August. The days have been hot (again. Finally) the sun beat down mercilessly and the garden is slightly cooked.
The orderly and fruitful times of June are long gone. Back then (it seems a long time ago in the flower beds) the greens were fresh and verdant, the herbaceous perennials were neat little rosettes of leaves and there wasn't a weed to be found. The first roses were just beginning to bloom too - just the odd flower - bringing with them the promise of midsummer and all its bounty.
Now... decay and chaos is everywhere - the last strawberries and blackberries, forgotten about, rot quietly in the kitchen garden; I can't keep up with deadheading the roses and couch grass or petty spurge pop up in every spot missed by the winter mulch.
Brown seed heads hang over the beds; aquilegia rustles in the breeze, alchemilla and feverfew slowly dry out, their fresh greens and whites turning to papery ochres.
I am reminded, as I cut back hundreds of feverfew stems to encourage a second flush in September, that the Chelsea Chop is not just something to be spoken of on gardener's question time.
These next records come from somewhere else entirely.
-- ==== Sys2Proof/Config.lean ====
section
/-! DEFINITION. What the spec leaves open and no rule fixes. None of these constants has a body, so no
proof can use a value of one. The values the spec decides (its D7, D8 and D9) stand in Machine/Operands.lean. -/

namespace Sys2Proof

/-- `T_PD`, the propagation delay from stable inputs to a stable output: OPEN in the spec (R11, R116,
D17; I5). Log entry 7. -/
opaque Config.tPd : Nat

/-- The word found on `y_out` by the n-th sample taken before the output has settled: any value (R117,
I4). Log entry 6. -/
opaque Config.unsettledWord : Nat → Word

/-- `msb_index(0)`, which the spec says is never evaluated and must be given no value (R12, I3, N17).
Log entry 8. -/
opaque Config.msbIndexOfZero : Nat

end Sys2Proof
end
I am reminded, as I tease out every last alchemilla mollis seed head (before they spread themselves even further), that if I had chopped back every other of these maddening perennials in May they would just be coming into flower now and I would have stretched the beauty further. I am reminded, as I pull out 6ft tall foxgloves, scattering thousands of seeds as I do, that if I had removed these king spires I would have been rewarded by a flurry of princes: shorter, yes, but greater riches for the hungry bees and not over by the start of July.
I have learnt my lesson. Next year I will chop.
I shouldn't worry about the bees though. The clover in the lawn under the apple trees keeps flowering no matter how much it's mown. The trumpet like flowers on the nasturtiums constantly have little furry bottoms poking out and the lavender and borage is awash with the lazy drone of happy, contented bees drinking their fill. The echinops and cerinthe have just started blooming too, sure favourites of our buzzy friends.
Like the bees, frantically consuming, there is no rest for the gardener either. There are seeds to collect, weeds to pull, courgettes to harvest. The raspberries need netting this week and I have to tie in the sweet peas before they take over the bed. I'm sowing seed and taking cuttings too, whilst putting together a shopping list for autumn bulbs. It never stops.
As time ticks by and those seeds pop up and cuttings root, the garden will come back into its own. Cooler mornings at the start of autumn bring freshness, the plants flopping chaotically now will have a second flush and dahlias, sedums and cobea will have their moment. August always feels a bit like a battleground, an awful lot of work for little reward
And of course, next year, I will chop.